Data for processing:

——

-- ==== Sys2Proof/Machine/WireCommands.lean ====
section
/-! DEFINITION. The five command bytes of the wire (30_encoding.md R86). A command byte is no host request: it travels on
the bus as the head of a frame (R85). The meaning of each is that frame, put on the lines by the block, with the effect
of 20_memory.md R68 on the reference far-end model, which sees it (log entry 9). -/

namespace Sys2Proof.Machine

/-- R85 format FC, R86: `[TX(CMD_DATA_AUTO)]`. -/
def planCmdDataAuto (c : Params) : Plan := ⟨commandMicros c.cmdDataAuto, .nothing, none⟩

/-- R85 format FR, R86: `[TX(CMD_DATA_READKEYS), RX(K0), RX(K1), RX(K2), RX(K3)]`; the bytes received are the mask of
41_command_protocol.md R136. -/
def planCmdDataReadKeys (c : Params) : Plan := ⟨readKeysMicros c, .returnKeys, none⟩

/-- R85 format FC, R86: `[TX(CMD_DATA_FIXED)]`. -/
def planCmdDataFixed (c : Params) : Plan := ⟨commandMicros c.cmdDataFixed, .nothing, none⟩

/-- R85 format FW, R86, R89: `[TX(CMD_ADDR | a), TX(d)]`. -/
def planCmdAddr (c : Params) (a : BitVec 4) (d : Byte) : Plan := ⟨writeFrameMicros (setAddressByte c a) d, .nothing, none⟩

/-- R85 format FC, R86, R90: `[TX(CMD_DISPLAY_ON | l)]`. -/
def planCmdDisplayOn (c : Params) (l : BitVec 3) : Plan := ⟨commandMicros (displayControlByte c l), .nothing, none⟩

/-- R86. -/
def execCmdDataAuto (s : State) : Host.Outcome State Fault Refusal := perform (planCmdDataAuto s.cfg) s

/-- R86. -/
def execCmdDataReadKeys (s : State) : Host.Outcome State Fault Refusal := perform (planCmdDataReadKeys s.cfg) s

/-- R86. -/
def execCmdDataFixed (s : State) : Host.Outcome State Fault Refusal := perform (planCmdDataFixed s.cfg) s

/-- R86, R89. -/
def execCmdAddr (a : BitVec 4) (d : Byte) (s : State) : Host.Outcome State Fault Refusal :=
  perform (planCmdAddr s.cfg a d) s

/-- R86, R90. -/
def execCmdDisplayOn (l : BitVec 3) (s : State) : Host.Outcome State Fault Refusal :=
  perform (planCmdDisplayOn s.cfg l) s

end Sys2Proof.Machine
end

——

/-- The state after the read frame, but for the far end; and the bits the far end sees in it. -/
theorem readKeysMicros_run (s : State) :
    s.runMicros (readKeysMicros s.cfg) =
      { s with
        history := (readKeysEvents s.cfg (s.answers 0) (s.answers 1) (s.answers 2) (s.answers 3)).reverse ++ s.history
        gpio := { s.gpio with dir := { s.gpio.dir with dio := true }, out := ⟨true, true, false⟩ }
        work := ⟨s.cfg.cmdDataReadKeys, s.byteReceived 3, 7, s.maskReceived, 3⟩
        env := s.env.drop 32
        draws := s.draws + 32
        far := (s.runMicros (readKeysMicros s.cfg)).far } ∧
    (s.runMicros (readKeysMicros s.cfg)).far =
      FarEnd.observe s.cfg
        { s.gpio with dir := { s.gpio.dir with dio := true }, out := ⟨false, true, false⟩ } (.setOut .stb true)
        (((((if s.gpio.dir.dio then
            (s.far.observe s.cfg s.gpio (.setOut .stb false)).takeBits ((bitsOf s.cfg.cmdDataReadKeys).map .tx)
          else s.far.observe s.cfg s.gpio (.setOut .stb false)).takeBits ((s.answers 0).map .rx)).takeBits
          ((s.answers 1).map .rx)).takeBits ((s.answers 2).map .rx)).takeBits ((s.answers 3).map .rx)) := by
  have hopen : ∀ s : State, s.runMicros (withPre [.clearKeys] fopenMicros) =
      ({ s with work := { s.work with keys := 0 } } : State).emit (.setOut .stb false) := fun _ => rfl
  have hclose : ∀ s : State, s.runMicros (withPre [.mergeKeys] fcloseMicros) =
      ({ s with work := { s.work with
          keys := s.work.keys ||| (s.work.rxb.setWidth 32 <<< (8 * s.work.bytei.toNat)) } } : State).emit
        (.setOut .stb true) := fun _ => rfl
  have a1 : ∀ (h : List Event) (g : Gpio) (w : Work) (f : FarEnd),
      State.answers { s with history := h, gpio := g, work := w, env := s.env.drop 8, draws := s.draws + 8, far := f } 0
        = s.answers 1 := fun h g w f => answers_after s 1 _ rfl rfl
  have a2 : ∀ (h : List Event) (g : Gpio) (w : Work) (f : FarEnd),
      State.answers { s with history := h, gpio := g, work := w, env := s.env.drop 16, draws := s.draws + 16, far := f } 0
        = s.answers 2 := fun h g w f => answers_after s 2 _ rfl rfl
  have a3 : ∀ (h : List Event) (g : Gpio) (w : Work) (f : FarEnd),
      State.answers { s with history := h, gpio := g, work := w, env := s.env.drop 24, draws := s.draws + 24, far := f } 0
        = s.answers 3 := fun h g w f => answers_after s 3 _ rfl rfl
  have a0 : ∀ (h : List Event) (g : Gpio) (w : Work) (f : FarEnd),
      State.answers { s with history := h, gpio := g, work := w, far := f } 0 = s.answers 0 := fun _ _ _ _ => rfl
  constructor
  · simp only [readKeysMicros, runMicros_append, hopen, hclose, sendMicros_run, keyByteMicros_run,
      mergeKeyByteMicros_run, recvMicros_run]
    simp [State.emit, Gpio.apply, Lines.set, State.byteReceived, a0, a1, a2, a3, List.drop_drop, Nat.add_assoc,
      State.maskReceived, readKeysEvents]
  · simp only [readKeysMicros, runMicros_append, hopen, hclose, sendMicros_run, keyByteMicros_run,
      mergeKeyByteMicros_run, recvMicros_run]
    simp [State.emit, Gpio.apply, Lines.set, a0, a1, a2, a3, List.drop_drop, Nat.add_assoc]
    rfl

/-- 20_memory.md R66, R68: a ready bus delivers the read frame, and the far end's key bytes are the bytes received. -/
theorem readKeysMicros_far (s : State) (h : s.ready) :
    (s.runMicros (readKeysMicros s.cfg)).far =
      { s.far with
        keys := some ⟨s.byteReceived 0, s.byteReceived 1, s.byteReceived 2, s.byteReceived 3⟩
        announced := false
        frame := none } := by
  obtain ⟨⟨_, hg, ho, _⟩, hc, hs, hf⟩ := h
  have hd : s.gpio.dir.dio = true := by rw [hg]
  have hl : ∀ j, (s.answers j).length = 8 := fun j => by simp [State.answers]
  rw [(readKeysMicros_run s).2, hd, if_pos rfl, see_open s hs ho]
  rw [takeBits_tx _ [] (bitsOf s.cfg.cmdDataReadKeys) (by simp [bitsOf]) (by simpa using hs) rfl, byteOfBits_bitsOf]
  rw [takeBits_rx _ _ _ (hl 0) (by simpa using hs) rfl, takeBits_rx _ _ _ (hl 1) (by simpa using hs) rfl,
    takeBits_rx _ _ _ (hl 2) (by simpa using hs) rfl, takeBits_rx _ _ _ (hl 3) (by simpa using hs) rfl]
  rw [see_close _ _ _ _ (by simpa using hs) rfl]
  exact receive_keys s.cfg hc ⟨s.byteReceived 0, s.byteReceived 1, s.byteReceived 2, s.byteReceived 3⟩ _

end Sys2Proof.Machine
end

——

Task directions: Go through the entries above and copy every line containing "commandMicros".

Your response:
def planCmdDataAuto (c : Params) : Plan := ⟨commandMicros c.cmdDataAuto, .nothing, none⟩
def planCmdDataFixed (c : Params) : Plan := ⟨commandMicros c.cmdDataFixed, .nothing, none⟩
def planCmdDisplayOn (c : Params) (l : BitVec 3) : Plan := ⟨commandMicros (displayControlByte c l), .nothing, none⟩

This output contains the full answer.